Copy nothing but the lines below running from the line containing "in order. -/" through the line containing "theorem test_decode_setu32 : decode", both end lines included.

.....

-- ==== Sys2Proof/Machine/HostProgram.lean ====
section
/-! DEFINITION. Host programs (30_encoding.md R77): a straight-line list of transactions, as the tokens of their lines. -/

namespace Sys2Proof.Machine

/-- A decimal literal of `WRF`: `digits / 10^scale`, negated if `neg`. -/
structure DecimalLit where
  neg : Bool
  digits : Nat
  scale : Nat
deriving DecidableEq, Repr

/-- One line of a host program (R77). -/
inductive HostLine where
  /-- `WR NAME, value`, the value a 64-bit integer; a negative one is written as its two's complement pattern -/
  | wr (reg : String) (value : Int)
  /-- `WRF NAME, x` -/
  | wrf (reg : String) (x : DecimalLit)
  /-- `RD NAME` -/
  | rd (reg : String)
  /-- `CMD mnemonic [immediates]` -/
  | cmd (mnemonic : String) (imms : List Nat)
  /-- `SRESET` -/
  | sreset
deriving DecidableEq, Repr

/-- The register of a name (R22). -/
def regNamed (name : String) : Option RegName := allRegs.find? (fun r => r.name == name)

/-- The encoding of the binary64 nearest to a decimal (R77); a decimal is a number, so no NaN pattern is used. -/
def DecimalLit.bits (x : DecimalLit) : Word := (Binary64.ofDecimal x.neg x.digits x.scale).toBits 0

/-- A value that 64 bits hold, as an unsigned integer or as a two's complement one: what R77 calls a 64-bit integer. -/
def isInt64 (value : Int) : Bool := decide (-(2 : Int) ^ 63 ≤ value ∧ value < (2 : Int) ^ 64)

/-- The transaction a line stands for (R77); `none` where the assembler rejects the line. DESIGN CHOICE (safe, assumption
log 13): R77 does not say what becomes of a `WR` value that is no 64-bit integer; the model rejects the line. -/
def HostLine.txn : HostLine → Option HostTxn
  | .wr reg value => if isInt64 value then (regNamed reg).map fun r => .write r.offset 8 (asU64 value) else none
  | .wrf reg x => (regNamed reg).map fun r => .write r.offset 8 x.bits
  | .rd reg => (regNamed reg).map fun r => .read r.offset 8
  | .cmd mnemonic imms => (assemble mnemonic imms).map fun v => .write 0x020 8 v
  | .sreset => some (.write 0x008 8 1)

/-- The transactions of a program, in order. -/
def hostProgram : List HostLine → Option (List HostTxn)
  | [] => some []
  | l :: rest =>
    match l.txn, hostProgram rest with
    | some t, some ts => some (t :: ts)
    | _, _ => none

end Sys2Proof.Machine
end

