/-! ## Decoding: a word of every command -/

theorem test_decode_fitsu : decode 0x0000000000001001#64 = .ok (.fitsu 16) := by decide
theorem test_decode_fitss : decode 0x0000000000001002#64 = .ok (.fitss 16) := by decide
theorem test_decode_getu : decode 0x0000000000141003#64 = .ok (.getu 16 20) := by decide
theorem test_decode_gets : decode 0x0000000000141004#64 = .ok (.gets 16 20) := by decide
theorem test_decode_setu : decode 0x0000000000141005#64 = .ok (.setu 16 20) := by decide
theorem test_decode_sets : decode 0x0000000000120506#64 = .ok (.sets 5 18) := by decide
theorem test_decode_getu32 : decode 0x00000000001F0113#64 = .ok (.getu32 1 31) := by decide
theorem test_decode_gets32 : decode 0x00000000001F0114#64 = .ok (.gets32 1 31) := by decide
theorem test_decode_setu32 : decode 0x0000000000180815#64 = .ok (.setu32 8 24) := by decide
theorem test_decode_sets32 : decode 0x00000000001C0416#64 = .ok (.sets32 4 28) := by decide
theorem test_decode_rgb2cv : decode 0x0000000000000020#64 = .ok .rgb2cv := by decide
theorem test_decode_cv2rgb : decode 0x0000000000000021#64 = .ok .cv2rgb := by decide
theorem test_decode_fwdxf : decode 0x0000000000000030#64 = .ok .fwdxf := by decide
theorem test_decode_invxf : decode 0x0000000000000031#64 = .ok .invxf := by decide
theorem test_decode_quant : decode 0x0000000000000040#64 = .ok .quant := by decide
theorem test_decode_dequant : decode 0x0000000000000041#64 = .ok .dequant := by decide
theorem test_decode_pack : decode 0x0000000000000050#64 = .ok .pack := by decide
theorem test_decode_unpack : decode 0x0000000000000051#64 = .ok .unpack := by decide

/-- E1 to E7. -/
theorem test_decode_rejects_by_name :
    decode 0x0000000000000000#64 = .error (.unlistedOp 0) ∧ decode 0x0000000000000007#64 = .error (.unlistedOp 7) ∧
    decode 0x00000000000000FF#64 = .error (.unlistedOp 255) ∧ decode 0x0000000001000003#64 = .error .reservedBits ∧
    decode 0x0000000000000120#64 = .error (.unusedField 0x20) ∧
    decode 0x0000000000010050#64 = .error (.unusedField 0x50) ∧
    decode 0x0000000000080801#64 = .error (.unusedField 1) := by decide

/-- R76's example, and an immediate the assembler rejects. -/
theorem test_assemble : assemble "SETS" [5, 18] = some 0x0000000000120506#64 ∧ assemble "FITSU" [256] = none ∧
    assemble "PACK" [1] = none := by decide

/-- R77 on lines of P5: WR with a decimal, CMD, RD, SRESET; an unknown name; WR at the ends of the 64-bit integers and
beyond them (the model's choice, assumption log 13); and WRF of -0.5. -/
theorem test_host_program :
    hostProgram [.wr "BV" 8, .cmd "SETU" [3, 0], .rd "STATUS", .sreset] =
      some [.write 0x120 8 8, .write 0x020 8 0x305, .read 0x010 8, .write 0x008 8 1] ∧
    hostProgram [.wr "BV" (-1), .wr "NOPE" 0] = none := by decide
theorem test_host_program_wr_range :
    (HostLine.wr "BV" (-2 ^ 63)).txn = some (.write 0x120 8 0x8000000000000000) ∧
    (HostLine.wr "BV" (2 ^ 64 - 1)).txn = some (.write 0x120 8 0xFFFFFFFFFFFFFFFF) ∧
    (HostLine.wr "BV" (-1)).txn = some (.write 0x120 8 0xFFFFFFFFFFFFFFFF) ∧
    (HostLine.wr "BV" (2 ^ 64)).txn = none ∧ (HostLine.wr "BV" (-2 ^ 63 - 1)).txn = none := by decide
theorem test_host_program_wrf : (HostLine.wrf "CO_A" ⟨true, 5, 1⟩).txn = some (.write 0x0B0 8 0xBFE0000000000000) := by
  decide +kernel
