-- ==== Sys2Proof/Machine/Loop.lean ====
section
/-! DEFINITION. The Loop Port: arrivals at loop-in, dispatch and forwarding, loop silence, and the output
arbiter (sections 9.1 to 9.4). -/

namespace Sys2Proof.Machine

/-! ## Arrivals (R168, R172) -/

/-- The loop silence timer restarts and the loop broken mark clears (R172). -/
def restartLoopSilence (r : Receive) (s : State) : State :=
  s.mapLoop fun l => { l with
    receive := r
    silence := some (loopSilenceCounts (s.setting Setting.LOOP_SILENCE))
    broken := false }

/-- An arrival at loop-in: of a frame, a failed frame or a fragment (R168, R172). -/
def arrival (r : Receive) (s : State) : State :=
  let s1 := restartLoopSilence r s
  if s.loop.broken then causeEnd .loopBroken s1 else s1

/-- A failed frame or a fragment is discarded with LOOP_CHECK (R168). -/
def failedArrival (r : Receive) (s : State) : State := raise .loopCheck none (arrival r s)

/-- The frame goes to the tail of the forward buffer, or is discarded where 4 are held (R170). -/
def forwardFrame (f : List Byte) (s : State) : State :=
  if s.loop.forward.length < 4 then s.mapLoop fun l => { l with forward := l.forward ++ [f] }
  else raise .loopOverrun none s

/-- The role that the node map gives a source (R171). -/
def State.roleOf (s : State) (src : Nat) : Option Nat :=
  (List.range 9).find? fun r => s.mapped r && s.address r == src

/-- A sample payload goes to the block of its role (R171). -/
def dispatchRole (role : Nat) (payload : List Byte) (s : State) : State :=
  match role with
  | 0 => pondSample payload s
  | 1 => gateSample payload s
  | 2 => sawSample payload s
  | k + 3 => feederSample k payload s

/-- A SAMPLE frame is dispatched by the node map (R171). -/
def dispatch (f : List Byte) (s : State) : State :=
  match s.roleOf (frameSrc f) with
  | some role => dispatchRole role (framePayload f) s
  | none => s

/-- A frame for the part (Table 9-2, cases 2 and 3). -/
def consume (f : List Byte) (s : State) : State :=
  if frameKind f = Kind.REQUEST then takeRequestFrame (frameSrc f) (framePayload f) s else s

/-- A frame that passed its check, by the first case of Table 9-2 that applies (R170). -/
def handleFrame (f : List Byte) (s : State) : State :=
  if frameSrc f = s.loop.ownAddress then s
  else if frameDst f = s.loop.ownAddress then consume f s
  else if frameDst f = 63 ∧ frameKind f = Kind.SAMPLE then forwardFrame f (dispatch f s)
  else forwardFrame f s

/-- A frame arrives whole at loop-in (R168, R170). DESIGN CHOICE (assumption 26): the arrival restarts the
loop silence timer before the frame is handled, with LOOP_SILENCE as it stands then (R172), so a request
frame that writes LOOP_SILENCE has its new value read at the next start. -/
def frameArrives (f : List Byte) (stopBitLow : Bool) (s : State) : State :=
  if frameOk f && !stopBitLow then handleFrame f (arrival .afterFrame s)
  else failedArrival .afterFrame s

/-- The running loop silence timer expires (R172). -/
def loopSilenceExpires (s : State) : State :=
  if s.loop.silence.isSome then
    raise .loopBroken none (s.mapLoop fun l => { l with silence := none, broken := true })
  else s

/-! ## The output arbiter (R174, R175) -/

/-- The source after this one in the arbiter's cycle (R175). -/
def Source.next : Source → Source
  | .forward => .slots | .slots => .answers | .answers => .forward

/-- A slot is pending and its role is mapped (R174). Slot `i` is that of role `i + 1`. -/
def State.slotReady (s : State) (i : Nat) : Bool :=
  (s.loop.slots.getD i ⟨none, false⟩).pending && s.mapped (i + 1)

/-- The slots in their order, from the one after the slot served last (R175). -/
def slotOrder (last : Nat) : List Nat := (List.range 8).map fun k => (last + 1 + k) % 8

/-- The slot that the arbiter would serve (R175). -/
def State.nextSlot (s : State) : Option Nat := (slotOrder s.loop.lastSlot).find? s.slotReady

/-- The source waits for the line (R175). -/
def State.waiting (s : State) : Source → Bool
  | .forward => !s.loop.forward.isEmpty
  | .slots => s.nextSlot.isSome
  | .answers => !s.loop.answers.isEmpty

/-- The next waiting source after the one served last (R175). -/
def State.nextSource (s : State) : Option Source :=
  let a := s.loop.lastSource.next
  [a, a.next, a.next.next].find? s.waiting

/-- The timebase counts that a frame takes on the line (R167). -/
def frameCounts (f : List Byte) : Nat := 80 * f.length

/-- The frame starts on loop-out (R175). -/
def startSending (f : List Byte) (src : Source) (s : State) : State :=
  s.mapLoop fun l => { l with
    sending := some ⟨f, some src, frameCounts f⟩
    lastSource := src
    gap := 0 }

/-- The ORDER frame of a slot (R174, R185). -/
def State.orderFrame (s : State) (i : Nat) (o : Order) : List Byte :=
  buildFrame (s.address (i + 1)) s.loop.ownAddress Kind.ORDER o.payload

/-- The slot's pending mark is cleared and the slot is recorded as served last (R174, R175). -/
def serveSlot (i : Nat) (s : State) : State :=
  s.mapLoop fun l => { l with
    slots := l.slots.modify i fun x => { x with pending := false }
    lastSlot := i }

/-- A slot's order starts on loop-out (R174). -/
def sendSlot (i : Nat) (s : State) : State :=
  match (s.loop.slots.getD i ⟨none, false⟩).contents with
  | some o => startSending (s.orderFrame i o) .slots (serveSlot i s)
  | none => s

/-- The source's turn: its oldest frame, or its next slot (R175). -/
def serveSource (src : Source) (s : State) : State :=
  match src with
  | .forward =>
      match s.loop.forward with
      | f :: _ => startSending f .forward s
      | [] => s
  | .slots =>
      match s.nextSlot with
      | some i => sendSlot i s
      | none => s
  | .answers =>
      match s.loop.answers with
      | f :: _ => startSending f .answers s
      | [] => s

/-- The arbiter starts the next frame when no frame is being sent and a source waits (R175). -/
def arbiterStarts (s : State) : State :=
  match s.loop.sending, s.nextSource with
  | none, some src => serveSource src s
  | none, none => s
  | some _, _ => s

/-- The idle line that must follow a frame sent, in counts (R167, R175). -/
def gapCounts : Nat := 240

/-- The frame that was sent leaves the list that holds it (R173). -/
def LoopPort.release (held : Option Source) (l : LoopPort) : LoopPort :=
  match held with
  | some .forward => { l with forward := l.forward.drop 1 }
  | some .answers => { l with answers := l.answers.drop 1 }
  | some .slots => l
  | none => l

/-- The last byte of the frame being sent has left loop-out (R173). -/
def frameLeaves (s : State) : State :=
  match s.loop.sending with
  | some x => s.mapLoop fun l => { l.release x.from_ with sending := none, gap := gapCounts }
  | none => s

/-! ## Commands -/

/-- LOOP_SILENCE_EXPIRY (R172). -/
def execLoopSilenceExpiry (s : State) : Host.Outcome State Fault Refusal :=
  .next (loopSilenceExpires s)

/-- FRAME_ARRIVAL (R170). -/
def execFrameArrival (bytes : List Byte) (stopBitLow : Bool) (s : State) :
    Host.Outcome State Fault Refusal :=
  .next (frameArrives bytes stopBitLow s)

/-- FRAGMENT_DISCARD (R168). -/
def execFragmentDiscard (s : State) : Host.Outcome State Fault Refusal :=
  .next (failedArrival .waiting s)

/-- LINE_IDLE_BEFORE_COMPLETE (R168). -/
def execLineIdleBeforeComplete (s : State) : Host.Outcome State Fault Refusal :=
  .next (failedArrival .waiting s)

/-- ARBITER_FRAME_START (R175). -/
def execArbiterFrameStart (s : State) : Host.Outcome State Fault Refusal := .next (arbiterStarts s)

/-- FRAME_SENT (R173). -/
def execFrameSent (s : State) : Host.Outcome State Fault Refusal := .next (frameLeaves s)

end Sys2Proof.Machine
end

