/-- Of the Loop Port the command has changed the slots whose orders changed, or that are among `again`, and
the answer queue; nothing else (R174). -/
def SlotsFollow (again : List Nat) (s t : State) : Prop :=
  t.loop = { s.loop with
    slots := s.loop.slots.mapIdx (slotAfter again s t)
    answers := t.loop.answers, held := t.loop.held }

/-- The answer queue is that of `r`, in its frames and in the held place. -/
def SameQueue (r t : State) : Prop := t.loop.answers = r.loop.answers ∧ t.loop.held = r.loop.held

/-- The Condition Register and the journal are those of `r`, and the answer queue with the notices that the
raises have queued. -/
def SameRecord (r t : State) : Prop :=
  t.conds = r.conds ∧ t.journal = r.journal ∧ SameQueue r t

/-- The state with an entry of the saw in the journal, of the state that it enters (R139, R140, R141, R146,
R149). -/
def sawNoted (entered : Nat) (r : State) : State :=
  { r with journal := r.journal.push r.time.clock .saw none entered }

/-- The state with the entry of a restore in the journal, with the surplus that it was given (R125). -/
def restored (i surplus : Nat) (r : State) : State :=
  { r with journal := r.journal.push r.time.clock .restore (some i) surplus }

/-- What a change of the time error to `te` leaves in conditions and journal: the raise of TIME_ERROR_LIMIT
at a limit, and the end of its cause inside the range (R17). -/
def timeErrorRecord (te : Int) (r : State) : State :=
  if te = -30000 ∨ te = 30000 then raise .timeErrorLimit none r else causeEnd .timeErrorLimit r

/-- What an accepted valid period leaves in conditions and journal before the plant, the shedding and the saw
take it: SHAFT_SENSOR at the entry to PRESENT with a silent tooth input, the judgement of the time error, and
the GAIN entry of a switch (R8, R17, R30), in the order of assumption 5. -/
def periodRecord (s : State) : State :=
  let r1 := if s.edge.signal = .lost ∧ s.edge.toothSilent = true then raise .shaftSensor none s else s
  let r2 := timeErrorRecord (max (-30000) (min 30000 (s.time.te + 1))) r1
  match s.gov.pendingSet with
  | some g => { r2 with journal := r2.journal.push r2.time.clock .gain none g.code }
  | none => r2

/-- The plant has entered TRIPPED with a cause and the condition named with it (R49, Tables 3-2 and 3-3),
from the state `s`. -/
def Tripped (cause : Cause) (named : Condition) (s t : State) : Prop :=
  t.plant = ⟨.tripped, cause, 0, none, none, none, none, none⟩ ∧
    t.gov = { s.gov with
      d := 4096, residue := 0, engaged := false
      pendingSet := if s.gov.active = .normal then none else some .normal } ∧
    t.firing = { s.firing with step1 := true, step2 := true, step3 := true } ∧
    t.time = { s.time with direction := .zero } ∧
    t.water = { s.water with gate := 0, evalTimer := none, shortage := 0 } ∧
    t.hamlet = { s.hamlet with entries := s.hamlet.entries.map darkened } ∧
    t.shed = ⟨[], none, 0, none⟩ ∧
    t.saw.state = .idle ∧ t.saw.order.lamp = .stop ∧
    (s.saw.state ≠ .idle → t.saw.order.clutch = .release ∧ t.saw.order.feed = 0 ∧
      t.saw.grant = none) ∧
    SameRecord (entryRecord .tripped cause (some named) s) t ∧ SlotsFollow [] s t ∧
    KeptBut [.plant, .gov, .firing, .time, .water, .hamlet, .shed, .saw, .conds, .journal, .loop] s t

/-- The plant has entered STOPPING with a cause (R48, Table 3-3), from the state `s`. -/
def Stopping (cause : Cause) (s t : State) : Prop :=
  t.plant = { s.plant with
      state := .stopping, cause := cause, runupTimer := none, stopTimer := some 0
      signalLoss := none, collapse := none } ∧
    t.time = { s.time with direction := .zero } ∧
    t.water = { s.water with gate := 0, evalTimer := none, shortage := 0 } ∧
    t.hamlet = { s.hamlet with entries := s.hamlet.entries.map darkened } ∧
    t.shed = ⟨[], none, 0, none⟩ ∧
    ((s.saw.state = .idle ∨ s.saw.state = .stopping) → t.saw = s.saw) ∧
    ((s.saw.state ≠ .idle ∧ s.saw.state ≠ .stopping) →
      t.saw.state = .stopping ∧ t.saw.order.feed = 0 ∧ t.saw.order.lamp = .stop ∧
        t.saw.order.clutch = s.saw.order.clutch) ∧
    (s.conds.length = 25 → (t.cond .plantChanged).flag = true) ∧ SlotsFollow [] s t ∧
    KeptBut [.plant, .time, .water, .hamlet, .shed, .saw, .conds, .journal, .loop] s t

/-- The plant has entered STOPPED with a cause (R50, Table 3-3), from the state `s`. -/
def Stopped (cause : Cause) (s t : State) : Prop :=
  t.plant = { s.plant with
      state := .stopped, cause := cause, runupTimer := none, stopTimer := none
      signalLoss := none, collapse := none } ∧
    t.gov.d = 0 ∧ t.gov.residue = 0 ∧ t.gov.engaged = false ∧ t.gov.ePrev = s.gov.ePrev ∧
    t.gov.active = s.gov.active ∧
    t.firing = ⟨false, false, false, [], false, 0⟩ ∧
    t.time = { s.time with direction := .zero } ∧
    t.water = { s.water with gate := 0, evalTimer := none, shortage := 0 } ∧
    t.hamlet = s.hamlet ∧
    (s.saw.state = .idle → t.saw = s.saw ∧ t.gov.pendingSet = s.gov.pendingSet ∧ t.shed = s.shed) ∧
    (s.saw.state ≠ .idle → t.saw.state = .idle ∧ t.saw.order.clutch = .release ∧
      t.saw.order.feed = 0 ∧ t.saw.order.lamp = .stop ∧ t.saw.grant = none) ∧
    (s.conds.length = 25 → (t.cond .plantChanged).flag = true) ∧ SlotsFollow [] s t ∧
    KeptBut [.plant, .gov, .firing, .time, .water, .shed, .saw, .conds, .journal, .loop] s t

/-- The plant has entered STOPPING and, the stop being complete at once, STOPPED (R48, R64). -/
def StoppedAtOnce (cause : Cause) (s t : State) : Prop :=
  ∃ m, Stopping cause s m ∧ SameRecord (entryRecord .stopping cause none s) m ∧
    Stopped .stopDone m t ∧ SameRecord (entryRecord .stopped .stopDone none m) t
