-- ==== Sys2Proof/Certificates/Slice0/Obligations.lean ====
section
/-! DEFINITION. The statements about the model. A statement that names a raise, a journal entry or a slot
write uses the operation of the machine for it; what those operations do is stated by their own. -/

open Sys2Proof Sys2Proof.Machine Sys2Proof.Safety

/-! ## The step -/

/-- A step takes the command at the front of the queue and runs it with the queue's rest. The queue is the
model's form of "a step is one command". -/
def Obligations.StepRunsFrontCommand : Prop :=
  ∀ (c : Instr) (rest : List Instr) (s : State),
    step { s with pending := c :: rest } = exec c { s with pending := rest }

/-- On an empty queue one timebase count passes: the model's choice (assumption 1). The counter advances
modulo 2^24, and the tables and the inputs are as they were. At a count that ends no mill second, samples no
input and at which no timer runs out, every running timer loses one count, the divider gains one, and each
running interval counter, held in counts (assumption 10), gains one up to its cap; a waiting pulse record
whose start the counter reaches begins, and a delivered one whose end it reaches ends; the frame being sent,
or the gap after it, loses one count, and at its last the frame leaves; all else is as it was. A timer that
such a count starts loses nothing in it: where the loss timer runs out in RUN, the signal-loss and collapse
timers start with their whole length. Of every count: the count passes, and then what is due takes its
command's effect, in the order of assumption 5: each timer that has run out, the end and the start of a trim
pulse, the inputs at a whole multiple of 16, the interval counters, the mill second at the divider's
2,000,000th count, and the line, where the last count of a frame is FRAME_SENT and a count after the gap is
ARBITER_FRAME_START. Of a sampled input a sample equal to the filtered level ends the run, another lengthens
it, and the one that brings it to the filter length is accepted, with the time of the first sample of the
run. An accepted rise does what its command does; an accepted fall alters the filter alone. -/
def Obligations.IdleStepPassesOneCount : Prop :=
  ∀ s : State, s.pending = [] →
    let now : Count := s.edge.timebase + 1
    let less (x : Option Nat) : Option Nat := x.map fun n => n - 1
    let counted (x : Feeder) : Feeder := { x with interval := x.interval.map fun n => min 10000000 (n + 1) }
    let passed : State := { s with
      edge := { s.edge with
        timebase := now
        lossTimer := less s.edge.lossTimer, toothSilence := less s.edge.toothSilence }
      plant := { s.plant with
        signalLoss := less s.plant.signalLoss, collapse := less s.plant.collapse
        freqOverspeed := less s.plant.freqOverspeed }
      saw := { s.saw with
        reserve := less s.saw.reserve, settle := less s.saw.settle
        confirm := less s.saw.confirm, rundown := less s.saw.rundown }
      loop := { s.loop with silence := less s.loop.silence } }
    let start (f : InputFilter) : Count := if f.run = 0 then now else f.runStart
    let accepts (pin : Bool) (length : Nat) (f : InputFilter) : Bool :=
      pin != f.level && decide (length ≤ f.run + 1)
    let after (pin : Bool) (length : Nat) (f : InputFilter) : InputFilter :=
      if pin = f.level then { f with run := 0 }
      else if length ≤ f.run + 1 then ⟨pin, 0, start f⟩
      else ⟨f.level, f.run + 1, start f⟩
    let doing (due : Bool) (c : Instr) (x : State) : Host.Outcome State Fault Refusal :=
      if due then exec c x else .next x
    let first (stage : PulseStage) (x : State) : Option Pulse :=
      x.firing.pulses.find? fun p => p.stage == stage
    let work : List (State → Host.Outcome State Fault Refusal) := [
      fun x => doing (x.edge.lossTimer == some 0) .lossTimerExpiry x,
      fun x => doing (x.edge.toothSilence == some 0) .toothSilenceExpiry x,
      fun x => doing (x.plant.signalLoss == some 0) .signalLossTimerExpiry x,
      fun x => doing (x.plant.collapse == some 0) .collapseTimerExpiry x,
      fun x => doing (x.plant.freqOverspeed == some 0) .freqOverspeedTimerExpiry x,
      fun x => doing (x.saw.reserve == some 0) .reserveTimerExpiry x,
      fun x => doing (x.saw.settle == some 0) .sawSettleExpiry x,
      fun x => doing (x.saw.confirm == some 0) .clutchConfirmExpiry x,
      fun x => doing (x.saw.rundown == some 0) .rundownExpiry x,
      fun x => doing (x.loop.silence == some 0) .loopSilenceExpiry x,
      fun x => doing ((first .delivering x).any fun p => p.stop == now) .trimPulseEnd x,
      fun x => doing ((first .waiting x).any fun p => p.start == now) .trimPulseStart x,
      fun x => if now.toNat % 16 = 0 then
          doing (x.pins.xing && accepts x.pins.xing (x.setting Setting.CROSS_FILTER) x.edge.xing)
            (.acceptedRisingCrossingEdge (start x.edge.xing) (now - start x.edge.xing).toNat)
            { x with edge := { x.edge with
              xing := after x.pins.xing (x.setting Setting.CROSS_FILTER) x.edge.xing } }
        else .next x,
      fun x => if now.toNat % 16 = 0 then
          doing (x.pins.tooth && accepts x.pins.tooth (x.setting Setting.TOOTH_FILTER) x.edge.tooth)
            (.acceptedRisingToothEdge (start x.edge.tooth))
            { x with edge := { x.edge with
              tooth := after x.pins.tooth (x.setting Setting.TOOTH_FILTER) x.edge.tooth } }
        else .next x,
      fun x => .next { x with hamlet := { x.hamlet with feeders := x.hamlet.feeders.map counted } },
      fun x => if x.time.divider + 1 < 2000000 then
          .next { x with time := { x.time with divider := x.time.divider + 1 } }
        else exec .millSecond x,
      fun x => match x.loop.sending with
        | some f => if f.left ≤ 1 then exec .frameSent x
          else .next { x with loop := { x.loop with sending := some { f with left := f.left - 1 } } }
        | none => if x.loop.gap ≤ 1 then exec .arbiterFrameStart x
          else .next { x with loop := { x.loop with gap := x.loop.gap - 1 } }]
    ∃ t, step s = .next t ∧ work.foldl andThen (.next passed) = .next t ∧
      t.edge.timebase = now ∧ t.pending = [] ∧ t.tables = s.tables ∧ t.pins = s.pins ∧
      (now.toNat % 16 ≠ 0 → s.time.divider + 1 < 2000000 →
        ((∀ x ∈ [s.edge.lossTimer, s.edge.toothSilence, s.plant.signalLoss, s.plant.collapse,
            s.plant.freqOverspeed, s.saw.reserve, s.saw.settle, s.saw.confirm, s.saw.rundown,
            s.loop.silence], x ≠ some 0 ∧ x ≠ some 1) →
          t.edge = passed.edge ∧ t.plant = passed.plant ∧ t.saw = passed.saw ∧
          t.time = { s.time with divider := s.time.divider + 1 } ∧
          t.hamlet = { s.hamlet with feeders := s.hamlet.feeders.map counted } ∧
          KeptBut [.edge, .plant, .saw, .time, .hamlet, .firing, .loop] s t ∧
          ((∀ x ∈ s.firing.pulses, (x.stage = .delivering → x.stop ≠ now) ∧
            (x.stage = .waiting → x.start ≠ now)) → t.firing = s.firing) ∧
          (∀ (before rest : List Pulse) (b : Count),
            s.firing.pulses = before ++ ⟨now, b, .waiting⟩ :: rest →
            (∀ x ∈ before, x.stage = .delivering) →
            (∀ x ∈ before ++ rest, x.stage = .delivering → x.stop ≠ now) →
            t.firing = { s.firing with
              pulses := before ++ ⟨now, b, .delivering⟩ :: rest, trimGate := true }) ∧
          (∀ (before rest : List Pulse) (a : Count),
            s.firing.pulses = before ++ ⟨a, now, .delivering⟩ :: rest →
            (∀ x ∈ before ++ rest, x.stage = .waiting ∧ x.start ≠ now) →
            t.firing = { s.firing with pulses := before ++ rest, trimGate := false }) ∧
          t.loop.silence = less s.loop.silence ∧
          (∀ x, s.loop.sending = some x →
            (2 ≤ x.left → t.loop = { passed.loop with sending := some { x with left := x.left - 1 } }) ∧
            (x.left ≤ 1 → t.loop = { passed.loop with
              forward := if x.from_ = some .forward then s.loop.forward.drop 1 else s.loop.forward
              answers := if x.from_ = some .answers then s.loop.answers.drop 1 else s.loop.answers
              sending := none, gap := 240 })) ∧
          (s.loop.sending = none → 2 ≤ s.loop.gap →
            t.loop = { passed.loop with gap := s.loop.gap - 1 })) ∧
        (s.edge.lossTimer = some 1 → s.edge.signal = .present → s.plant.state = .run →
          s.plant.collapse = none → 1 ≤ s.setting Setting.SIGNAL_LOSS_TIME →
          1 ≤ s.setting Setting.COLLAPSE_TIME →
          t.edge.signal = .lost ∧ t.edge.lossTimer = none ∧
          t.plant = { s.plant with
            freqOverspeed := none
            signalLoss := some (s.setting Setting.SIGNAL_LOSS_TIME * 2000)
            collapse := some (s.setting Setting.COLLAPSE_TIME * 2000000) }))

.....

### Result for this exercise
/-- The transactions of a program, in order. -/
def hostProgram : List HostLine → Option (List HostTxn)
  | [] => some []
  | l :: rest =>
    match l.txn, hostProgram rest with
    | some t, some ts => some (t :: ts)
    | _, _ => none

end Sys2Proof.Machine
end

/-! ## Decoding: a word of every command -/

theorem test_decode_fitsu : decode 0x0000000000001001#64 = .ok (.fitsu 16) := by decide
theorem test_decode_fitss : decode 0x0000000000001002#64 = .ok (.fitss 16) := by decide
theorem test_decode_getu : decode 0x0000000000141003#64 = .ok (.getu 16 20) := by decide
theorem test_decode_gets : decode 0x0000000000141004#64 = .ok (.gets 16 20) := by decide
theorem test_decode_setu : decode 0x0000000000141005#64 = .ok (.setu 16 20) := by decide
theorem test_decode_sets : decode 0x0000000000120506#64 = .ok (.sets 5 18) := by decide
theorem test_decode_getu32 : decode 0x00000000001F0113#64 = .ok (.getu32 1 31) := by decide
theorem test_decode_gets32 : decode 0x00000000001F0114#64 = .ok (.gets32 1 31) := by decide
theorem test_decode_setu32 : decode 0x0000000000180815#64 = .ok (.setu32 8 24) := by decide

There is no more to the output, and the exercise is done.